# How do you post a letter in Spain?



## jimenato

They've stopped selling stamps at the correos. They used to and I've been able to buy them before at the tobacconist but he didn't have any last time I went, I'll try again but I suspect he's stopped too. 

Any ideas?


----------



## stevelin

I always take my letters to the correos so they can weigh them. Since doing this I have not had a letter go astray unlike when we were posting into the box. Also to the UK it now only takes 2-3 days!!!!


----------



## jimenato

So I've got to go and queue every time I want to post a letter or card?


----------



## stevelin

Our correos is open all day so we go about 2.30 or a saturday morning about 10 am and its often empty


----------



## leedsutdgem

Had to laugh at this one. Only in Spain eh?? A post office that doesnt sell stamps lol


----------



## jojo

So are they planning to abolish letter boxes?? Surely this would have been mentioned somewhere... like newspapers, tv??????

Jo xxx


----------



## Alcalaina

jojo said:


> So are they planning to abolish letter boxes?? Surely this would have been mentioned somewhere... like newspapers, tv??????
> 
> Jo xxx


We've only got one postbox in the whole town, other than the Correos. Even that disappeared for a while when they were re-doing the pavement.

I stock up on stamps at the tobacconists, otherwise I'll make a day of it, take a good book and queue up at the Correos.


----------



## baldilocks

We've got at least two postboxes but since the Correos is just round the corner and is very busy if there is more than one customer, it's no problem.

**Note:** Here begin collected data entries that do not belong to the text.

-- ==== Sys2Proof/Laws/KeepsA.lean ====
section
/-! SUPPORT. What each function of Ops, Operands, Packets, Num, Runtime, Loops, Values, Sessions, Events, Journal, Can, Modes keeps: the invariant of the block and the queue. -/

set_option maxRecDepth 4000
namespace Sys2Proof.Machine

open Sys2Proof

/-! Ops. -/

theorem State.fresh_keeps {a0 : _} {a1 : _} : Keeps a0 (@State.fresh a0 a1).2 := by
  unfold State.fresh
  dsimp only
  refine Keeps.mkUpd ?_ (by with_reducible rfl) (by with_reducible rfl) (by with_reducible rfl) (by with_reducible rfl)
  exact Keeps.refl _

theorem State.raise_keeps {a0 : _} {a1 : _} {a2 : _} {a3 : _} {a4 : _} : Keeps a0 (@State.raise a0 a1 a2 a3 a4) := by
  unfold State.raise
  dsimp only
  refine Keeps.mkUpd ?_ (by with_reducible rfl) (by with_reducible rfl) (by with_reducible rfl) (by with_reducible rfl)
  refine Keeps.trans ?_ (Keeps.inc (by decide))
  exact Keeps.refl _

theorem State.raiseWsl_keeps {a0 : _} {a1 : _} {a2 : _} {a3 : _} {a4 : _} {a5 : _} : Keeps a0 (@State.raiseWsl a0 a1 a2 a3 a4 a5) := by
  unfold State.raiseWsl
  dsimp only
  refine Keeps.mkUpd ?_ (by with_reducible rfl) (by with_reducible rfl) (by with_reducible rfl) (by with_reducible rfl)
  refine Keeps.trans ?_ (Keeps.inc (by decide))
  exact Keeps.refl _

theorem State.journal_keeps {a0 : _} {a1 : _} {a2 : _} {a3 : _} {a4 : _} {a5 : _} {a6 : _} : Keeps a0 (@State.journal a0 a1 a2 a3 a4 a5 a6) := by
  unfold State.journal
  dsimp only
  refine Keeps.ite ?_ ?_
  · refine Keeps.mkUpd ?_ (by with_reducible rfl) (by with_reducible rfl) (by with_reducible rfl) (by with_reducible rfl)
    exact Keeps.refl _
  · refine Keeps.trans ?_ State.raise_keeps
    refine Keeps.mkUpd ?_ (by with_reducible rfl) (by with_reducible rfl) (by with_reducible rfl) (by with_reducible rfl)
    exact Keeps.refl _

theorem State.journalRetry_keeps {a0 : _} : Keeps a0 (@State.journalRetry a0) := by
  unfold State.journalRetry
  refine Keeps.foldl ?_ (fun v0 v1 => ?_)
  · exact Keeps.refl _
  · refine Keeps.ite ?_ ?_
    · refine Keeps.trans ?_ State.journal_keeps
      exact Keeps.refl _
    · exact Keeps.refl _

theorem State.journalNew_keeps {a0 : _} {a1 : _} {a2 : _} {a3 : _} {a4 : _} {a5 : _} : Keeps a0 (@State.journalNew a0 a1 a2 a3 a4 a5) := by
  unfold State.journalNew
  split
  · rename_i v0 v1 v2
    refine Keeps.ite ?_ ?_
    · exact Keeps.refl _
    · refine Keeps.trans ?_ State.journal_keeps
      exact Keeps.refl _
  · rename_i v3 v4
    refine Keeps.ite ?_ ?_
    · exact Keeps.refl _
    · refine Keeps.trans ?_ State.journal_keeps
      exact Keeps.refl _

theorem State.dropTransfers_keeps {a0 : _} {a1 : _} : Keeps a0 (@State.dropTransfers a0 a1) := by
  unfold State.dropTransfers
  refine Keeps.mkUpd ?_ (by with_reducible rfl) (by with_reducible rfl) (by with_reducible rfl) (by with_reducible rfl)
  exact Keeps.refl _

theorem State.bumpOwn_keeps {a0 : _} {a1 : _} : Keeps a0 (@State.bumpOwn a0 a1) := by
  unfold State.bumpOwn
  dsimp only
  refine Keeps.trans ?_ State.journal_keeps
  refine Keeps.trans ?_ State.dropTransfers_keeps
  iterate 3 refine Keeps.trans ?_ (Keeps.put (by decide))
  exact Keeps.refl _

theorem State.bumpPair_keeps {a0 : _} {a1 : _} : Keeps a0 (@State.bumpPair a0 a1) := by
  unfold State.bumpPair
  dsimp only
  refine Keeps.trans ?_ State.journal_keeps
  refine Keeps.trans ?_ State.dropTransfers_keeps
  refine Keeps.mkUpd ?_ (by with_reducible rfl) (by with_reducible rfl) (by with_reducible rfl) (by with_reducible rfl)
  exact Keeps.refl _

theorem State.putUnit_keeps {a0 : _} {a1 : _} : Keeps a0 (@State.putUnit a0 a1) := by
  unfold State.putUnit
  refine Keeps.mkUpd ?_ (by with_reducible rfl) (by with_reducible rfl) (by with_reducible rfl) (by with_reducible rfl)
  exact Keeps.refl _

theorem State.bumpUnit_keeps {a0 : _} {a1 : _} {a2 : _} : Keeps a0 (@State.bumpUnit a0 a1 a2) := by
  unfold State.bumpUnit
  dsimp only
  refine Keeps.trans ?_ State.journal_keeps
  refine Keeps.trans ?_ State.putUnit_keeps
  exact Keeps.refl _

theorem State.latch_keeps {a0 : _} {a1 : _} : Keeps a0 (@State.latch a0 a1) := by
  unfold State.latch
  refine Keeps.mkUpd ?_ (by with_reducible rfl) (by with_reducible rfl) (by with_reducible rfl) (by with_reducible rfl)
  exact Keeps.refl _

theorem State.latchCounts_keeps {a0 : _} {a1 : _} : Keeps a0 (@State.latchCounts a0 a1) := by
  unfold State.latchCounts
  refine Keeps.trans ?_ State.latch_keeps
  exact Keeps.refl _

theorem State.raiseLatched_keeps {a0 : _} {a1 : _} {a2 : _} {a3 : _} {a4 : _} : Keeps a0 (@State.raiseLatched a0 a1 a2 a3 a4) := by
  unfold State.raiseLatched
  refine Keeps.trans ?_ State.raise_keeps
  refine Keeps.trans ?_ State.latch_keeps
  exact Keeps.refl _

theorem State.audit_keeps {a0 : _} {a1 : _} {a2 : _} {a3 : _} {a4 : _} {a5 : _} : Keeps a0 (@State.audit a0 a1 a2 a3 a4 a5) := by
  unfold State.audit
  dsimp only
  refine Keeps.ite ?_ ?_
  · refine Keeps.trans ?_ State.raise_keeps
    refine Keeps.trans ?_ (Keeps.inc (by decide))
    refine Keeps.trans ?_ (Keeps.put (by decide))
    refine Keeps.trans ?_ (Keeps.put (by decide))
    refine Keeps.mkUpd ?_ (by with_reducible rfl) (by with_reducible rfl) (by with_reducible rfl) (by with_reducible rfl)
    exact Keeps.refl _
  · refine Keeps.trans ?_ (Keeps.put (by decide))
    refine Keeps.trans ?_ (Keeps.put (by decide))
    refine Keeps.mkUpd ?_ (by with_reducible rfl) (by with_reducible rfl) (by with_reducible rfl) (by with_reducible rfl)
    exact Keeps.refl _

theorem State.auditBy_keeps {a0 : _} {a1 : _} {a2 : _} {a3 : _} {a4 : _} : Keeps a0 (@State.auditBy a0 a1 a2 a3 a4) := by
  unfold State.auditBy
  split
  · rename_i v0 v1 v2
    refine Keeps.trans ?_ State.audit_keeps
    exact Keeps.refl _
  · rename_i v3 v4
    refine Keeps.trans ?_ State.audit_keeps
    exact Keeps.refl _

The only disadvantage is the postmaster - he is a really miserable git!


----------



## ted111

You now have to hand your post in at the correos for them to stamp as people were just sticking any old stamp on and not always the correct amount of postage stamp for the size/weight/colour. 
In the Uk if you don't put the correct postage on, the recipient would have to collect their post from the depot and pay the extra. 
This new system means it has definitely got the right stamp on. 
You can still buy stamps from some places 'under the counter' as it were.


----------



## jimenato

ted111 said:


> You can still buy stamps from some places 'under the counter' as it were.


Is that only 'while stocks last'?


----------